Bacteria On Ancient Flea Linked To The Plague

A 20-million-year-old flea, preserved in amber, is potentially holding an ancestral strain of the Black Death, one of the world’s deadliest pandemics in human history. The infamous plague claimed the lives of 75-200 million people before peaking in Europe during the mid-14th century.

ANCIENT FLEA LINKED TO THE BLACK DEATH

According to researchers in a new study, now published in the Journal of Medical Entomology, the bacteria is believed to be an ancient strain of Yersinia pestis, a bacillus that was once carried by fleas on rats. The bacteria were discovered on the proboscis of the flea, as well as inside its rectum.
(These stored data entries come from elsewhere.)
-- ==== Sys2Proof/Certificates/Slice0/Obligations.lean ====
section
/-! DEFINITION. The statements for the provers. -/

open Sys2Proof Sys2Proof.Machine

/-! ### Steps, reset and the laws every step keeps -/

/-- A step with commands waiting is the effect of the one at the front on the state with the queue's rest. -/
def Obligations.StepRunsTheFrontCommand : Prop :=
  ∀ (s : State) (c : Instr) (rest : List Instr), s.pending = c :: rest → step s = exec c { s with pending := rest }

/-- Every command completes, in every state, and leaves the queue of commands alone. That it does so where its condition does
not stand, changing nothing there, is the model's choice (log 1). This says nothing of what a command does: each of the other
statements says that of its own commands. -/
def Obligations.EveryCommandCompletes : Prop :=
  ∀ (c : Instr) (s : State), ∃ t, exec c s = .next t ∧ t.pending = s.pending

/-- What reset leaves. That the model begins where a cold start with a BLANK image has entered RUNNING is its own choice
(log 5); the values are those of R21, R28, R67, R69, R91, R107, R129, R135, R164 and R190. -/
def Obligations.ResetIsAFreshColdStart : Prop :=
  let s := State.reset
  s.part.phase = .running ∧ s.part.kind = .cold ∧ s.part.openMode = false ∧ s.part.requested = none ∧
    s.clock = { time := { day := 0, sec := 0 }, set := false, pending := none } ∧ s.period = 0 ∧
    s.journal = { records := [], serial := 0, reserved := 0 } ∧
    (∀ i, (s.station i).state = .disabled ∧ (s.station i).missCount = 0 ∧ (s.station i).seen = false ∧
      (s.station i).lastItem = none ∧ (s.station i).acceptOwed = false) ∧
    (∀ c, (s.container c).fill.estimate = none ∧ (s.container c).fill.request = .idle ∧
      (s.container c).fill.status = .unknown ∧ (s.container c).fill.sensor = .good ∧
      (s.container c).inlet.state = .barred ∧ (s.container c).inlet.bars.notSeen = true ∧
      (s.container c).inlet.bars.notPresent = true ∧ (s.container c).inlet.bars.stationDisabled = true ∧
      (s.container c).inlet.grant = none ∧ (s.container c).inlet.service = none ∧
      (s.container c).inlet.command = none ∧ (s.container c).forced = false ∧ (s.container c).missed = false) ∧
    (∀ h, (s.household h).used = PerFraction.zero ∧ (s.household h).held = PerFraction.zero ∧
      (s.household h).epoch = none) ∧
    (∀ i, (s.card i).lastSeen = none) ∧
    (∀ r, (s.round r).state = .free ∧ (s.round r).requested = none ∧ (s.round r).deadline = none) ∧
    s.planner.due = [] ∧ s.watch.state = .off ∧ s.watch.held = none ∧ s.watch.captured = none ∧
    (s.noticeClass 1).last = some { subject := some 0, value := 0 } ∧
    (∀ n, n ≠ 1 → (s.noticeClass n).flag = false ∧ (s.noticeClass n).last = none) ∧
    s.link.rx = [] ∧ s.link.replies = [] ∧ s.link.toCenter = [] ∧ s.link.notices.length = 1 ∧ s.link.tx = none

/-- The state after reset keeps every law. -/
def Obligations.ResetKeepsTheLaws : Prop :=
  State.reset.queuesBounded = true ∧ State.reset.canonical = true ∧ State.reset.inletsLawful ∧ State.reset.dueLawful ∧
    State.reset.journalLawful ∧ State.reset.householdsLawful ∧ State.reset.configLegal ∧ State.reset.crossLegal

/-- No step overfills a queue: 4 received frames, 4 replies, 16 notices, 8 relay entries to each line, and 8 frames in the relay
queue to the center, the place kept for a parked STATION_MAINT counting as one (R11, R29, R177, 1.6). -/
def Obligations.QueuesStayBounded : Prop :=
  ∀ s t : State, s.queuesBounded = true → step s = .next t → t.queuesBounded = true

/-- Every step keeps the tables and the image area in their canonical form. -/
def Obligations.CanonicalFormsKept : Prop :=
  ∀ s t : State, s.canonical = true → step s = .next t → t.canonical = true

/-- Every step keeps the law of the grant (R117) and the law of the crew states (R148), in the form of Inlet.lawful. -/
def Obligations.GrantAndCrewLawKept : Prop :=
  ∀ s t : State, s.canonical = true → s.inletsLawful → step s = .next t → t.inletsLawful

/-- Every step keeps the law of the due list (R129), with the classes of R130 and the order of R131. -/
def Obligations.DueListLawKept : Prop :=
  ∀ s t : State, s.canonical = true → s.dueLawful → step s = .next t → t.dueLawful

/-- Every step keeps the law of the journal (R60), in a part whose inlets keep theirs. -/
def Obligations.JournalLawKept : Prop :=
  ∀ s t : State, s.canonical = true → s.inletsLawful → s.journalLawful → step s = .next t → t.journalLawful

/-- Every step keeps the law of the household counts (R54), in a part whose inlets keep theirs. -/
def Obligations.HouseholdLawKept : Prop :=
  ∀ s t : State, s.canonical = true → s.inletsLawful → s.householdsLawful → step s = .next t → t.householdsLawful

/-- Every step keeps the configuration of every table in its ranges (R83, R84, R99, R128, R136, R148, R164, R182), a VALID
image with other values included (log 8), in a part whose tables have their canonical form. Every step keeps the cross-field rules: a round's stops name containers 0-127, none
twice (R136), and a present container's slot is at most its station's slot count (R182), in a part whose due list keeps its law
(a draft takes its stops from there) and, for a step that ends in LOADING, whose image area, if it judges VALID, holds slots that
keep the rule, which no rule of the manual checks as an image is loaded (log 8). -/
def Obligations.ConfigurationStaysInRange : Prop :=
  (∀ s t : State, s.canonical = true → s.configLegal → step s = .next t → t.configLegal) ∧
  ∀ s t : State, s.canonical = true → s.dueLawful → s.crossLegal → step s = .next t →
    (t.part.phase = .loading → imageSlotsLegal t.flash) → t.crossLegal

/-! ### Frames and the station lines (chapter 1) -/

/-- What a sender lays out as a frame, a receiver reads back, whatever follows on the line (R1, 11.7). -/
def Obligations.FrameBytesReceivedBack : Prop :=
  ∀ (f : Frame) (after : List Byte), f.payload.length ≤ 112 → receive (f.bytes ++ after) = .good f

/-- A frame is not good when LEN is over 112, when the line goes idle before it is complete, or when the CRC-16 does not
match; bytes without a marker are no frame (R1). LINE_FRAME_RECEIVED changes nothing when the controller is not waiting for an
answer, and for a good frame whose DST is not 00h or whose SRC is not the waited-on station's address (R1); nor does a marker
seen after the window, which the next RESPONSE_WINDOW_EXPIRED finds unanswered (R8). -/
def Obligations.FramesThatAreNoAnswerAreDiscarded : Prop :=
  (∀ (len : Byte) (rest : List Byte), 112 < len.toNat → receive (0x5B#8 :: len :: rest) = .bad) ∧
    (∀ (len : Byte) (rest : List Byte), rest.length < len.toNat + 6 → receive (0x5B#8 :: len :: rest) = .bad) ∧
    receive [0x5B#8] = .bad ∧
    (∀ (len hi lo : Byte) (body after : List Byte), body.length = len.toNat + 4 →
      hi ++ lo ≠ (crc16 (len :: body)) → receive (0x5B#8 :: len :: body ++ hi :: lo :: after) = .bad) ∧
    (∀ (m : Byte) (rest : List Byte), m ≠ 0x5B#8 → receive (m :: rest) = .nothing) ∧
  ∀ (s : State) (l : Line) (inWindow : Bool) (bytes : List Byte),
    (s.waitingTurn l = none → exec (.lineFrameReceived l inWindow bytes) s = .next s) ∧
    exec (.lineFrameReceived l false bytes) s = .next s ∧
    (∀ t f, s.waitingTurn l = some t → receive bytes = .good f →
      f.dst ≠ 0x00#8 ∨ f.src ≠ stationAddress t.station → exec (.lineFrameReceived l inWindow bytes) s = .next s)

/-- LINE_FRAME_SENT opens the response window of the exchange in progress on its line, and changes nothing else (R8). -/
def Obligations.FrameSentOpensTheWindow : Prop :=
  ∀ (s : State) (l : Line), ∃ u, exec (.lineFrameSent l) s = .next u ∧
    { u with lineA := s.lineA, lineB := s.lineB } = s ∧
    u.line l = { s.line l with turn := (s.line l).turn.map (fun t =>
      { t with exchange := { t.exchange with waiting := true } }) } ∧
    ∀ l', l' ≠ l → u.line l' = s.line l'

/-- A failed exchange is a miss (R13): RESPONSE_WINDOW_EXPIRED with an answer awaited, and LINE_FRAME_RECEIVED with a frame
begun within the window that proves not good, do the same. A miss that does not make the station LOST changes its record
alone, before the line chooses its next turn; a failed POLL leaves the accept flag owed 0 (R9), and a failed command
exchange leaves it. Whatever the miss makes of its station, the turn ends after it and the line chooses (R6, R8), unless a
HOLD_AFTER match holds the station first. -/
def Obligations.FailedExchangeIsAMiss : Prop :=
  (∀ (s : State) (l : Line) (t : Turn) (bytes : List Byte), s.canonical = true → s.waitingTurn l = some t →
    receive bytes = .bad → ∀ c, c = .responseWindowExpired l ∨ c = .lineFrameReceived l true bytes →
      let k := s.station t.station
      let owed := if t.exchange.what = .poll then false else k.acceptOwed
      (k.state = .online → ∃ u, exec c s = .next u ∧
        (s.updStation t.station (fun k => { k with state := .silent, missCount := 1, acceptOwed := owed })).onlyChose u) ∧
      (k.state = .unknown ∨ k.state = .silent → k.missCount + 1 < 8 → ∃ u, exec c s = .next u ∧
        (s.updStation t.station (fun k => { k with missCount := k.missCount + 1, acceptOwed := owed })).onlyChose u) ∧
      (k.state = .lost ∨ k.state = .disabled → ∃ u, exec c s = .next u ∧
        (s.updStation t.station (fun k => { k with acceptOwed := owed })).onlyChose u)) ∧
  ∀ (s : State) (l : Line) (t : Turn) (bytes : List Byte), s.waitingTurn l = some t → receive bytes = .bad →
    t.exchange.holdAfter = false ∨ s.watch.state = .held →
    let v := if t.exchange.what = .poll then s.updStation t.station (fun k => { k with acceptOwed := false }) else s
    ∀ c, c = .responseWindowExpired l ∨ c = .lineFrameReceived l true bytes →
      exec c s = .next ((v.miss t.station).endTurn l t.station)

/-- The miss that brings the count to 8, by a window that expired or by a bad frame within it, makes the station LOST, discards
its relay entries, ends its OUTSTANDING requests and raises STATION_LOST with the station as subject (R13, R16, R89), before the
line chooses its next turn. STATION_LOST joins the sets of its four containers (R108, R124, R162): a LOCKED inlet is BARRED and no
command set; an OPEN one's grant ends LOST, BARRED with LOCK CLOSED, its hold and its reservation given back; a crew's work ends
there, with E unknown, its reservation released and its stop given back; a settle time is stopped; a BARRED one keeps its state.
Other stations' records and other stations' containers do not change. What two stops of one round show in the order of their
notices is the model's choice (log 33) and not stated. -/
def Obligations.EighthMissLosesTheStation : Prop :=
  ∀ (s : State) (l : Line) (t : Turn) (bytes : List Byte) (cmd : Instr), s.waitingTurn l = some t → receive bytes = .bad →
    cmd = .responseWindowExpired l ∨ cmd = .lineFrameReceived l true bytes →
    (s.station t.station).state = .unknown ∨ (s.station t.station).state = .silent →
    (s.station t.station).missCount = 7 →
    let four := containersOf t.station
    let struck := fun c : Nat => decide (c ∈ four) && !(s.container c).inlet.bars.stationLost
    let cut := fun c : Nat => struck c && decide ((s.container c).inlet.state = .opened)
    let ended := fun c : Nat => struck c && (s.container c).inlet.working
    ∃ w u, exec cmd s = .next u ∧ w.onlyChose u ∧
      w.station t.station = { s.station t.station with
        state := .lost, missCount := 8
        acceptOwed := if t.exchange.what = .poll then false else (s.station t.station).acceptOwed } ∧
      (∀ i, i ≠ t.station → w.station i = s.station i) ∧
      (∀ e ∈ (u.line (lineOf t.station)).relay, e.station ≠ t.station) ∧
      w.told 7 (some t.station) 0 ∧
      w.cards = s.cards ∧ w.journal.records = s.journal.records ∧ w.clock = s.clock ∧
      (∀ c, c ∉ four → w.container c = s.container c) ∧
      (∀ c ∈ four,
        let k := s.container c
        (u.container c).inlet.bars.stationLost = true ∧ (w.container c).cfg = k.cfg ∧ (w.container c).forced = k.forced ∧
        (k.inlet.bars.stationLost = true → (w.container c).inlet = k.inlet ∧
          (w.container c).fill = { k.fill with request := k.outstandingGone k.fill.request }) ∧
        (k.inlet.bars.stationLost = false →
          (w.container c).inlet = k.inlet.endedBy { k.inlet.bars with stationLost := true } ∧
          (w.container c).fill = { k.fillEnded with request := k.outstandingGone k.fillEnded.request })) ∧
      (∀ h f, (w.household h).used = (s.household h).used ∧ (w.household h).epoch = (s.household h).epoch ∧
        (w.household h).held.get f = (s.household h).held.get f -
          (four.map (fun c => if cut c then (s.container c).binds h f else 0)).sum) ∧
      w.journal.reserved = s.journal.reserved - (four.map (fun c =>
        let n := (s.container c).inlet
        if cut c ∧ (n.grant.map Grant.reserved).getD false = true ∨
          ended c ∧ (n.service.map Service.reserved).getD false = true then 1 else 0)).sum ∧
      ((∀ c ∈ four, ended c = false) → w.rounds = s.rounds ∧ w.noticeClass 18 = s.noticeClass 18) ∧
      (∀ c ∈ four, ∀ v, ended c = true → (∀ d ∈ four, d ≠ c → ended d = false) →
        (s.container c).inlet.service = some v → s.stopReturned w c v)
“Aside from physical characteristics of the fossil bacteria that are similar to plague bacteria, their location in the rectum of the flea is known to occur in modern plague bacteria,” stated George Poinar, Jr., the study author and an entomology researcher. Moreover, “the presence of the bacteria on the proboscis is “consistent with the method of transmission of plague bacteria by modern fleas.”

The amber was found in amber mines in the Dominican Republic, between Puerto Plata and Santiago – once the site of a tropical forest. Although scientists are not 100 percent certain of the relationship between the bacteria and Yersinia pestis, a close examination of the find suggests that they are indeed related. The bacteria on the flea has features that match the modern forms of the bubonic plague bacteria, which can be characterized by their unique shape.

The discovery is causing scientists to rethink the evolutionary history of fleas, which are thought to have become disease vectors around 20,000 years ago. Today, there is evidence that suggests that past outbreaks of the Black Death were actually caused by different strains.

Fossilized flea-like creatures have also been discovered dating back to the Dino Era, which could mean the plague might have been an ancient disease that was “infecting and possibly causing some extinction of animals long before any humans existed.” Who knows…maybe comets are not to blame for the demise of the dinosaurs after all. “Plague may have played a larger role in the past than we imagined,” stated Poinar.